▶ _GOAL OF THE EXERCISE_:
Could you repeat the entries below word for word, leaving nothing out?

Stored data
-- ==== Sys2Proof/Machine/Ops.lean ====
section
/-! DEFINITION. The shared operations over State that belong to no one block: reading and changing one block at a
time, the sparse tables in canonical form, the two segments by lane, and the station's own numbers. -/

namespace Sys2Proof

/-! ### Lanes, straps and pins -/

/-- The other lane. -/
def Lane.other : Lane → Lane
  | .outLane => .backLane
  | .backLane => .outLane

/-- The lane code (R25). -/
def Lane.code : Lane → Nat
  | .outLane => 0
  | .backLane => 1

/-- The shutter-below strap as read: at S1 it is read as not fitted (R27). -/
def Straps.shutterFitted (p : Straps) : Bool := p.shutter && decide (p.number.toNat ≠ 1)

/-- The column count C (R27). -/
def Straps.columns (p : Straps) : Nat := 16 * (p.lengthClass.toNat + 1)

/-- The strap table of R27: every strap holds a valid value. -/
def Straps.valid (p : Straps) : Bool :=
  decide (1 ≤ p.number.toNat) && decide (p.number.toNat ≤ 24) && decide (2 ≤ p.top.toNat) && decide (p.top.toNat ≤ 24)
    && decide (p.number.toNat ≤ p.top.toNat)

/-- The sensors of a lane's segment. -/
def Pins.seg (l : Lane) (p : Pins) : SegSensors :=
  match l with
  | .outLane => p.outSeg
  | .backLane => p.backSeg

/-- Change the sensors of a lane's segment. -/
def Pins.onSeg (l : Lane) (f : SegSensors → SegSensors) (p : Pins) : Pins :=
  match l with
  | .outLane => { p with outSeg := f p.outSeg }
  | .backLane => { p with backSeg := f p.backSeg }

end Sys2Proof

namespace Sys2Proof.Machine

open Sys2Proof

/-! ### Sparse tables

The Bin Table (2,048 records) and the roster (24 entries) are lists of (index, entry) pairs in canonical form: indices
strictly rising, no entry equal to what an unlisted index reads as. -/

/-- The entry at `n`; `d` is what an unlisted index reads as. -/
def tableGet {α : Type} (d : α) : List (Nat × α) → Nat → α
  | [], _ => d
  | (k, v) :: t, n => if n = k then v else tableGet d t n

/-- Write `v` at `n`, keeping the canonical form: writing `d` removes the entry. -/
def tablePut {α : Type} [DecidableEq α] (d : α) : List (Nat × α) → Nat → α → List (Nat × α)
  | [], n, v => if v = d then [] else [(n, v)]
  | (k, w) :: t, n, v =>
    if n < k then (if v = d then (k, w) :: t else (n, v) :: (k, w) :: t)
    else if n = k then (if v = d then t else (n, v) :: t)
    else (k, w) :: tablePut d t n v

/-- Every index of the table is above `n`. -/
def tableAbove {α : Type} (n : Nat) : List (Nat × α) → Bool
  | [] => true
  | (k, _) :: t => decide (n < k) && tableAbove n t

/-- The canonical form. -/
def tableWf {α : Type} [DecidableEq α] (d : α) : List (Nat × α) → Bool
  | [] => true
  | (k, v) :: t => decide (v ≠ d) && tableAbove k t && tableWf d t

/-! ### One block at a time -/

def State.onPins (f : Pins → Pins) (s : State) : State := { s with pins := f s.pins }
def State.onBus (f : Bus → Bus) (s : State) : State := { s with bus := f s.bus }
def State.onCtl (f : Control → Control) (s : State) : State := { s with ctl := f s.ctl }
def State.onBins (f : List (Nat × BinRec) → List (Nat × BinRec)) (s : State) : State := { s with bins := f s.bins }
def State.onCrane (f : Crane → Crane) (s : State) : State := { s with crane := f s.crane }
def State.onEst (f : Estimator → Estimator) (s : State) : State := { s with est := f s.est }
def State.onLanes (f : Lanes → Lanes) (s : State) : State := { s with lanes := f s.lanes }
def State.onPort (f : Port → Port) (s : State) : State := { s with port := f s.port }
def State.onAuctions (f : AuctionUnit → AuctionUnit) (s : State) : State := { s with auctions := f s.auctions }
def State.onFire (f : FireUnit → FireUnit) (s : State) : State := { s with fire := f s.fire }

/-! ### The two segments -/

/-- The station's segment of a lane (section 6.1). -/
def State.seg (l : Lane) (s : State) : Segment :=
  match l with
  | .outLane => s.lanes.outSeg
  | .backLane => s.lanes.backSeg

/-- Change one segment. -/
def State.onSeg (l : Lane) (f : Segment → Segment) (s : State) : State :=
  match l with
  | .outLane => s.onLanes fun n => { n with outSeg := f n.outSeg }
  | .backLane => s.onLanes fun n => { n with backSeg := f n.backSeg }

/-- Set the outbound stand. -/
def State.setOutStand (o : OutStand) (s : State) : State := s.onLanes fun n => { n with outStand := o }

/-- Set the inbound stand. -/
def State.setInStand (i : InStand) (s : State) : State := s.onLanes fun n => { n with inStand := i }

/-- Set APPROACH. -/
def State.setApproach (a : Approach) (s : State) : State := s.onPort fun p => { p with approach := a }

/-- Set SERVICE. -/
def State.setService (v : Service) (s : State) : State := s.onPort fun p => { p with service := v }

/-! ### The straps in use (R27) -/

/-- The own station number. -/
def State.num (s : State) : Nat := s.ctl.straps.number.toNat

/-- The top station, T. -/
def State.top (s : State) : Nat := s.ctl.straps.top.toNat

/-- The own compartment. -/
def State.compartment (s : State) : Nat := s.ctl.straps.compartment.toNat

/-- The station that hands to this station's tail by PASS; none where the tail is fed by a turn (section 6.1). -/
def State.upstream (l : Lane) (s : State) : Option Nat :=
  match l with
  | .outLane => if s.num = s.top then none else some (s.num + 1)
  | .backLane => if s.num = 1 then none else some (s.num - 1)

/-- The station this station's head hands to by PASS; none at a turn head (section 6.1). -/
def State.downstream (l : Lane) (s : State) : Option Nat :=
  match l with
  | .outLane => if s.num = 1 then none else some (s.num - 1)
  | .backLane => if s.num = s.top then none else some (s.num + 1)

/-! ### Sensors -/

/-- What a lane's head sensor reports. -/
def State.headSensor (l : Lane) (s : State) : Bool := (s.pins.seg l).head

/-- The place code of a lane's place counted from the head (R25). -/
def placeCode (l : Lane) (pos : Nat) : Nat := 3 * l.code + pos

/-! ### Entering a command -/

/-- A station in STRAP-FAULT takes part in nothing (R28): `f` acts in every other state. -/
def unlessStrapFault (f : State → State) (s : State) : State :=
  if s.ctl.station = .strapFault then s else f s

end Sys2Proof.Machine
end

▶ _THE COMPLETED TASK_:
-- ==== Sys2Proof/Machine/Ops.lean ====
section
/-! DEFINITION. The shared operations over State that belong to no one block: reading and changing one block at a
time, the sparse tables in canonical form, the two segments by lane, and the station's own numbers. -/

namespace Sys2Proof

/-! ### Lanes, straps and pins -/

/-- The other lane. -/
def Lane.other : Lane → Lane
  | .outLane => .backLane
  | .backLane => .outLane

/-- The lane code (R25). -/
def Lane.code : Lane → Nat
  | .outLane => 0
  | .backLane => 1

/-- The shutter-below strap as read: at S1 it is read as not fitted (R27). -/
def Straps.shutterFitted (p : Straps) : Bool := p.shutter && decide (p.number.toNat ≠ 1)

/-- The column count C (R27). -/
def Straps.columns (p : Straps) : Nat := 16 * (p.lengthClass.toNat + 1)

/-- The strap table of R27: every strap holds a valid value. -/
def Straps.valid (p : Straps) : Bool :=
  decide (1 ≤ p.number.toNat) && decide (p.number.toNat ≤ 24) && decide (2 ≤ p.top.toNat) && decide (p.top.toNat ≤ 24)
    && decide (p.number.toNat ≤ p.top.toNat)

/-- The sensors of a lane's segment. -/
def Pins.seg (l : Lane) (p : Pins) : SegSensors :=
  match l with
  | .outLane => p.outSeg
  | .backLane => p.backSeg

/-- Change the sensors of a lane's segment. -/
def Pins.onSeg (l : Lane) (f : SegSensors → SegSensors) (p : Pins) : Pins :=
  match l with
  | .outLane => { p with outSeg := f p.outSeg }
  | .backLane => { p with backSeg := f p.backSeg }

end Sys2Proof

namespace Sys2Proof.Machine

open Sys2Proof

/-! ### Sparse tables

The Bin Table (2,048 records) and the roster (24 entries) are lists of (index, entry) pairs in canonical form: indices
strictly rising, no entry equal to what an unlisted index reads as. -/

/-- The entry at `n`; `d` is what an unlisted index reads as. -/
def tableGet {α : Type} (d : α) : List (Nat × α) → Nat → α
  | [], _ => d
  | (k, v) :: t, n => if n = k then v else tableGet d t n

/-- Write `v` at `n`, keeping the canonical form: writing `d` removes the entry. -/
def tablePut {α : Type} [DecidableEq α] (d : α) : List (Nat × α) → Nat → α → List (Nat × α)
  | [], n, v => if v = d then [] else [(n, v)]
  | (k, w) :: t, n, v =>
    if n < k then (if v = d then (k, w) :: t else (n, v) :: (k, w) :: t)
    else if n = k then (if v = d then t else (n, v) :: t)
    else (k, w) :: tablePut d t n v

/-- Every index of the table is above `n`. -/
def tableAbove {α : Type} (n : Nat) : List (Nat × α) → Bool
  | [] => true
  | (k, _) :: t => decide (n < k) && tableAbove n t

/-- The canonical form. -/
def tableWf {α : Type} [DecidableEq α] (d : α) : List (Nat × α) → Bool
  | [] => true
  | (k, v) :: t => decide (v ≠ d) && tableAbove k t && tableWf d t

/-! ### One block at a time -/

def State.onPins (f : Pins → Pins) (s : State) : State := { s with pins := f s.pins }
def State.onBus (f : Bus → Bus) (s : State) : State := { s with bus := f s.bus }
def State.onCtl (f : Control → Control) (s : State) : State := { s with ctl := f s.ctl }
def State.onBins (f : List (Nat × BinRec) → List (Nat × BinRec)) (s : State) : State := { s with bins := f s.bins }
def State.onCrane (f : Crane → Crane) (s : State) : State := { s with crane := f s.crane }
def State.onEst (f : Estimator → Estimator) (s : State) : State := { s with est := f s.est }
def State.onLanes (f : Lanes → Lanes) (s : State) : State := { s with lanes := f s.lanes }
def State.onPort (f : Port → Port) (s : State) : State := { s with port := f s.port }
def State.onAuctions (f : AuctionUnit → AuctionUnit) (s : State) : State := { s with auctions := f s.auctions }
def State.onFire (f : FireUnit → FireUnit) (s : State) : State := { s with fire := f s.fire }

/-! ### The two segments -/

/-- The station's segment of a lane (section 6.1). -/
def State.seg (l : Lane) (s : State) : Segment :=
  match l with
  | .outLane => s.lanes.outSeg
  | .backLane => s.lanes.backSeg

/-- Change one segment. -/
def State.onSeg (l : Lane) (f : Segment → Segment) (s : State) : State :=
  match l with
  | .outLane => s.onLanes fun n => { n with outSeg := f n.outSeg }
  | .backLane => s.onLanes fun n => { n with backSeg := f n.backSeg }

/-- Set the outbound stand. -/
def State.setOutStand (o : OutStand) (s : State) : State := s.onLanes fun n => { n with outStand := o }

/-- Set the inbound stand. -/
def State.setInStand (i : InStand) (s : State) : State := s.onLanes fun n => { n with inStand := i }

/-- Set APPROACH. -/
def State.setApproach (a : Approach) (s : State) : State := s.onPort fun p => { p with approach := a }

/-- Set SERVICE. -/
def State.setService (v : Service) (s : State) : State := s.onPort fun p => { p with service := v }

/-! ### The straps in use (R27) -/

/-- The own station number. -/
def State.num (s : State) : Nat := s.ctl.straps.number.toNat

/-- The top station, T. -/
def State.top (s : State) : Nat := s.ctl.straps.top.toNat

/-- The own compartment. -/
def State.compartment (s : State) : Nat := s.ctl.straps.compartment.toNat

/-- The station that hands to this station's tail by PASS; none where the tail is fed by a turn (section 6.1). -/
def State.upstream (l : Lane) (s : State) : Option Nat :=
  match l with
  | .outLane => if s.num = s.top then none else some (s.num + 1)
  | .backLane => if s.num = 1 then none else some (s.num - 1)

/-- The station this station's head hands to by PASS; none at a turn head (section 6.1). -/
def State.downstream (l : Lane) (s : State) : Option Nat :=
  match l with
  | .outLane => if s.num = 1 then none else some (s.num - 1)
  | .backLane => if s.num = s.top then none else some (s.num + 1)

/-! ### Sensors -/

/-- What a lane's head sensor reports. -/
def State.headSensor (l : Lane) (s : State) : Bool := (s.pins.seg l).head

/-- The place code of a lane's place counted from the head (R25). -/
def placeCode (l : Lane) (pos : Nat) : Nat := 3 * l.code + pos

/-! ### Entering a command -/

/-- A station in STRAP-FAULT takes part in nothing (R28): `f` acts in every other state. -/
def unlessStrapFault (f : State → State) (s : State) : State :=
  if s.ctl.station = .strapFault then s else f s

end Sys2Proof.Machine
end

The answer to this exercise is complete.